● **EXERCISE**
Repeat only the stretch of lines below that runs from the line with "def op0 : DieOp where" through the line with "def media (z", unaltered.

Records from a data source
▼

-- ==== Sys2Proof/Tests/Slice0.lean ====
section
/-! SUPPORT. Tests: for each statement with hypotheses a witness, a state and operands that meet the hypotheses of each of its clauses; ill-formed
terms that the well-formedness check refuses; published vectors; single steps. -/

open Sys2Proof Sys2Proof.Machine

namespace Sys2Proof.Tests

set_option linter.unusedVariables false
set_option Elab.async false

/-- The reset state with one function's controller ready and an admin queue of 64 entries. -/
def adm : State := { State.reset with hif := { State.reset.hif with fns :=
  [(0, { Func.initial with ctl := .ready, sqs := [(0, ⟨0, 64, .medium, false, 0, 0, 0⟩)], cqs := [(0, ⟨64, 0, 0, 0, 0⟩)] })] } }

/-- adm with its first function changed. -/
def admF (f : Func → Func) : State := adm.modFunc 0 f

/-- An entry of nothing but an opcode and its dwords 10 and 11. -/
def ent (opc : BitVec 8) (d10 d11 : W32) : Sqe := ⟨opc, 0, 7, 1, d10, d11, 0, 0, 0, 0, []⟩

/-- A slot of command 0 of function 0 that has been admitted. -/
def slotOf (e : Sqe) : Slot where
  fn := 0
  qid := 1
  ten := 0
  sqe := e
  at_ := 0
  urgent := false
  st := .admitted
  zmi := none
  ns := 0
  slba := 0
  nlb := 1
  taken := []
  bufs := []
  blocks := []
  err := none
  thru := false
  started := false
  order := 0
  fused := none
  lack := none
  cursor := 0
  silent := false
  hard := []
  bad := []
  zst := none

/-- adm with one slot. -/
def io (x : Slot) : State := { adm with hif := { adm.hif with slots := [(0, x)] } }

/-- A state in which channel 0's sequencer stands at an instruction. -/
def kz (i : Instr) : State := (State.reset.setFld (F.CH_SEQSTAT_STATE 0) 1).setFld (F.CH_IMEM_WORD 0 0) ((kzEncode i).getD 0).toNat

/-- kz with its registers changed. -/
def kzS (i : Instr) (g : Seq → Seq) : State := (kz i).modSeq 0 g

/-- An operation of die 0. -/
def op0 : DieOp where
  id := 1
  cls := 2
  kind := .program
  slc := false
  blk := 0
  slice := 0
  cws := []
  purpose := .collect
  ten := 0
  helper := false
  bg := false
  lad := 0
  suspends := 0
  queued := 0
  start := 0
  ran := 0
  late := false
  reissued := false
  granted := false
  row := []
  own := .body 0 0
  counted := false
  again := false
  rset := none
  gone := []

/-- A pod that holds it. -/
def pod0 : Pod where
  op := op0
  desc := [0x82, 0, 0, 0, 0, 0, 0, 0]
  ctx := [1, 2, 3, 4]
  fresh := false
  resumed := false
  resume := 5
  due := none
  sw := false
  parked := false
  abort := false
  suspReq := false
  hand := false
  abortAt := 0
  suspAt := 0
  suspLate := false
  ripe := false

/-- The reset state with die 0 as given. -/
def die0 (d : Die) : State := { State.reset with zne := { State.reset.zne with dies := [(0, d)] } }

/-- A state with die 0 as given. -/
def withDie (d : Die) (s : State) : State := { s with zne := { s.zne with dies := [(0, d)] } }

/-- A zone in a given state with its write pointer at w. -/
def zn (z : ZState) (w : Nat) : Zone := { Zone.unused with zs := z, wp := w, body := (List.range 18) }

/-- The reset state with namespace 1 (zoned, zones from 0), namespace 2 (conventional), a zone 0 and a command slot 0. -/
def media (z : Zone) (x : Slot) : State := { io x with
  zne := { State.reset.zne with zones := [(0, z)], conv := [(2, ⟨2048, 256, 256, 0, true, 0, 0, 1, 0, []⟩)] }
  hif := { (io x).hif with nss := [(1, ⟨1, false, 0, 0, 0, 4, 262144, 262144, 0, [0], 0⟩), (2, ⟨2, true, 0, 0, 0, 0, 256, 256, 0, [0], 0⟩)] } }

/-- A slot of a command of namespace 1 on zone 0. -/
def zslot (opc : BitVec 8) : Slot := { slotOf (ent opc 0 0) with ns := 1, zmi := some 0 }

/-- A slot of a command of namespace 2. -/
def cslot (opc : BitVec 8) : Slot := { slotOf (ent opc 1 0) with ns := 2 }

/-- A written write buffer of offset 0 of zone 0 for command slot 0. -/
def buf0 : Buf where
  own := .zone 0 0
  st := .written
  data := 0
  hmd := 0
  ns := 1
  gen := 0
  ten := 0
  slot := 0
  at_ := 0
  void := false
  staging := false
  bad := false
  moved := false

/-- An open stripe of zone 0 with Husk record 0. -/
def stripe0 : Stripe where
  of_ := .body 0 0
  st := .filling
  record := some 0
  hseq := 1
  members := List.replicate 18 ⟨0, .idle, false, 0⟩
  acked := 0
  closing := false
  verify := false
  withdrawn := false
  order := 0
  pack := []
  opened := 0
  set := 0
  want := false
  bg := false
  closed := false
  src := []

▲

● **PROBLEM SOLUTION**
def op0 : DieOp where
  id := 1
  cls := 2
  kind := .program
  slc := false
  blk := 0
  slice := 0
  cws := []
  purpose := .collect
  ten := 0
  helper := false
  bg := false
  lad := 0
  suspends := 0
  queued := 0
  start := 0
  ran := 0
  late := false
  reissued := false
  granted := false
  row := []
  own := .body 0 0
  counted := false
  again := false
  rset := none
  gone := []

/-- A pod that holds it. -/
def pod0 : Pod where
  op := op0
  desc := [0x82, 0, 0, 0, 0, 0, 0, 0]
  ctx := [1, 2, 3, 4]
  fresh := false
  resumed := false
  resume := 5
  due := none
  sw := false
  parked := false
  abort := false
  suspReq := false
  hand := false
  abortAt := 0
  suspAt := 0
  suspLate := false
  ripe := false

/-- The reset state with die 0 as given. -/
def die0 (d : Die) : State := { State.reset with zne := { State.reset.zne with dies := [(0, d)] } }

/-- A state with die 0 as given. -/
def withDie (d : Die) (s : State) : State := { s with zne := { s.zne with dies := [(0, d)] } }

/-- A zone in a given state with its write pointer at w. -/
def zn (z : ZState) (w : Nat) : Zone := { Zone.unused with zs := z, wp := w, body := (List.range 18) }

/-- The reset state with namespace 1 (zoned, zones from 0), namespace 2 (conventional), a zone 0 and a command slot 0. -/
def media (z : Zone) (x : Slot) : State := { io x with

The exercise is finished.